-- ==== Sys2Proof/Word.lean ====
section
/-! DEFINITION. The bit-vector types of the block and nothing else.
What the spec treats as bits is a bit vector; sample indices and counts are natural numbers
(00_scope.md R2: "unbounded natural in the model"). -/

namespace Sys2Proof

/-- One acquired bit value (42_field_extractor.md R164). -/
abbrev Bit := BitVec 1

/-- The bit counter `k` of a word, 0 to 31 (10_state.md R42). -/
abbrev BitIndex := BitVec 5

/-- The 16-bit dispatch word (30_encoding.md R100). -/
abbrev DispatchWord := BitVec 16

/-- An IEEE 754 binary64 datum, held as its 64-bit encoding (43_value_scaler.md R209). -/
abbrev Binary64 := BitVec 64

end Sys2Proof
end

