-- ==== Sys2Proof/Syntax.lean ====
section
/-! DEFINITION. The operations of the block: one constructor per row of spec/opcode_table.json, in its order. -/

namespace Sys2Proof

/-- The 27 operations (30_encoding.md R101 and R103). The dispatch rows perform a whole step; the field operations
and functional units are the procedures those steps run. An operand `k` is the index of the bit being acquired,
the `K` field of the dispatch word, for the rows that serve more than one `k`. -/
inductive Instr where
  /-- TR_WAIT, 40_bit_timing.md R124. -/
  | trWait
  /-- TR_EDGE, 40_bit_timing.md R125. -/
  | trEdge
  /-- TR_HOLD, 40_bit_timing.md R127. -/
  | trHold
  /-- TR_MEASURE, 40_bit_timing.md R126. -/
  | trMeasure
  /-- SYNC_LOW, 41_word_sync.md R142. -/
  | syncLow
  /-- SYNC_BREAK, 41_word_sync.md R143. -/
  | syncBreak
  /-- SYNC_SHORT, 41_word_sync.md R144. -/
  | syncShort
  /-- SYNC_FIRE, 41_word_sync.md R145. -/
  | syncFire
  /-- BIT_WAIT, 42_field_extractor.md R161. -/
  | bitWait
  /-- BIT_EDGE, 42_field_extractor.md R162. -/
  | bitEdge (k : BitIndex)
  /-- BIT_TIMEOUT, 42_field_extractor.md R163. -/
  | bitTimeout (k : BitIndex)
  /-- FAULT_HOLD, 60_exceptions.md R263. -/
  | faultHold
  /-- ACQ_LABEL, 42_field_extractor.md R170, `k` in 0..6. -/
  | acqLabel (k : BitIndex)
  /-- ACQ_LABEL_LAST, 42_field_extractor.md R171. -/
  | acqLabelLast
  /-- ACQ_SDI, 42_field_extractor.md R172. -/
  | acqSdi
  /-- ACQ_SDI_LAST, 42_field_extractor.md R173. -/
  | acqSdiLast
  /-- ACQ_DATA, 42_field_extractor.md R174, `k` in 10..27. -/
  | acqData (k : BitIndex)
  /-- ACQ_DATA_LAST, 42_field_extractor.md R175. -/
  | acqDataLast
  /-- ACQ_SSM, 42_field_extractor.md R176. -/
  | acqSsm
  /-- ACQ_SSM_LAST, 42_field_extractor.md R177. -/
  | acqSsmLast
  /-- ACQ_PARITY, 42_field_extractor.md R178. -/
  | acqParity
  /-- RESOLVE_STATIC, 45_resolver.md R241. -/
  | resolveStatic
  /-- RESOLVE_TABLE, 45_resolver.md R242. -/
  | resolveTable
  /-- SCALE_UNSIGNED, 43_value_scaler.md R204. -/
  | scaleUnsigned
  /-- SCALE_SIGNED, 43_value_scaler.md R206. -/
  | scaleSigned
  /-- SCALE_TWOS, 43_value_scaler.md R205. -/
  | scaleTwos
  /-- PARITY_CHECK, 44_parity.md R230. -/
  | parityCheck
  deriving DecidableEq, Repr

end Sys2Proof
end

^^^^^^^^

What the task asks: Please output the entire listing exactly as it stands.

Output:
-- ==== Sys2Proof/Word.lean ====
section
/-! DEFINITION. The bit-vector types of the block and nothing else.
What the spec treats as bits is a bit vector; sample indices and counts are natural numbers
(00_scope.md R2: "unbounded natural in the model"). -/

namespace Sys2Proof

/-- One acquired bit value (42_field_extractor.md R164). -/
abbrev Bit := BitVec 1

/-- The bit counter `k` of a word, 0 to 31 (10_state.md R42). -/
abbrev BitIndex := BitVec 5

/-- The 16-bit dispatch word (30_encoding.md R100). -/
abbrev DispatchWord := BitVec 16

/-- An IEEE 754 binary64 datum, held as its 64-bit encoding (43_value_scaler.md R209). -/
abbrev Binary64 := BitVec 64

end Sys2Proof
end

-- ==== Sys2Proof/Syntax.lean ====
section
/-! DEFINITION. The operations of the block: one constructor per row of spec/opcode_table.json, in its order. -/

namespace Sys2Proof

/-- The 27 operations (30_encoding.md R101 and R103). The dispatch rows perform a whole step; the field operations
and functional units are the procedures those steps run. An operand `k` is the index of the bit being acquired,
the `K` field of the dispatch word, for the rows that serve more than one `k`. -/
inductive Instr where
  /-- TR_WAIT, 40_bit_timing.md R124. -/
  | trWait
  /-- TR_EDGE, 40_bit_timing.md R125. -/
  | trEdge
  /-- TR_HOLD, 40_bit_timing.md R127. -/
  | trHold
  /-- TR_MEASURE, 40_bit_timing.md R126. -/
  | trMeasure
  /-- SYNC_LOW, 41_word_sync.md R142. -/
  | syncLow
  /-- SYNC_BREAK, 41_word_sync.md R143. -/
  | syncBreak
  /-- SYNC_SHORT, 41_word_sync.md R144. -/
  | syncShort
  /-- SYNC_FIRE, 41_word_sync.md R145. -/
  | syncFire
  /-- BIT_WAIT, 42_field_extractor.md R161. -/
  | bitWait
  /-- BIT_EDGE, 42_field_extractor.md R162. -/
  | bitEdge (k : BitIndex)
  /-- BIT_TIMEOUT, 42_field_extractor.md R163. -/
  | bitTimeout (k : BitIndex)
  /-- FAULT_HOLD, 60_exceptions.md R263. -/
  | faultHold
  /-- ACQ_LABEL, 42_field_extractor.md R170, `k` in 0..6. -/
  | acqLabel (k : BitIndex)
  /-- ACQ_LABEL_LAST, 42_field_extractor.md R171. -/
  | acqLabelLast
  /-- ACQ_SDI, 42_field_extractor.md R172. -/
  | acqSdi
  /-- ACQ_SDI_LAST, 42_field_extractor.md R173. -/
  | acqSdiLast
  /-- ACQ_DATA, 42_field_extractor.md R174, `k` in 10..27. -/
  | acqData (k : BitIndex)
  /-- ACQ_DATA_LAST, 42_field_extractor.md R175. -/
  | acqDataLast
  /-- ACQ_SSM, 42_field_extractor.md R176. -/
  | acqSsm
  /-- ACQ_SSM_LAST, 42_field_extractor.md R177. -/
  | acqSsmLast
  /-- ACQ_PARITY, 42_field_extractor.md R178. -/
  | acqParity
  /-- RESOLVE_STATIC, 45_resolver.md R241. -/
  | resolveStatic
  /-- RESOLVE_TABLE, 45_resolver.md R242. -/
  | resolveTable
  /-- SCALE_UNSIGNED, 43_value_scaler.md R204. -/
  | scaleUnsigned
  /-- SCALE_SIGNED, 43_value_scaler.md R206. -/
  | scaleSigned
  /-- SCALE_TWOS, 43_value_scaler.md R205. -/
  | scaleTwos
  /-- PARITY_CHECK, 44_parity.md R230. -/
  | parityCheck
  deriving DecidableEq, Repr

end Sys2Proof
end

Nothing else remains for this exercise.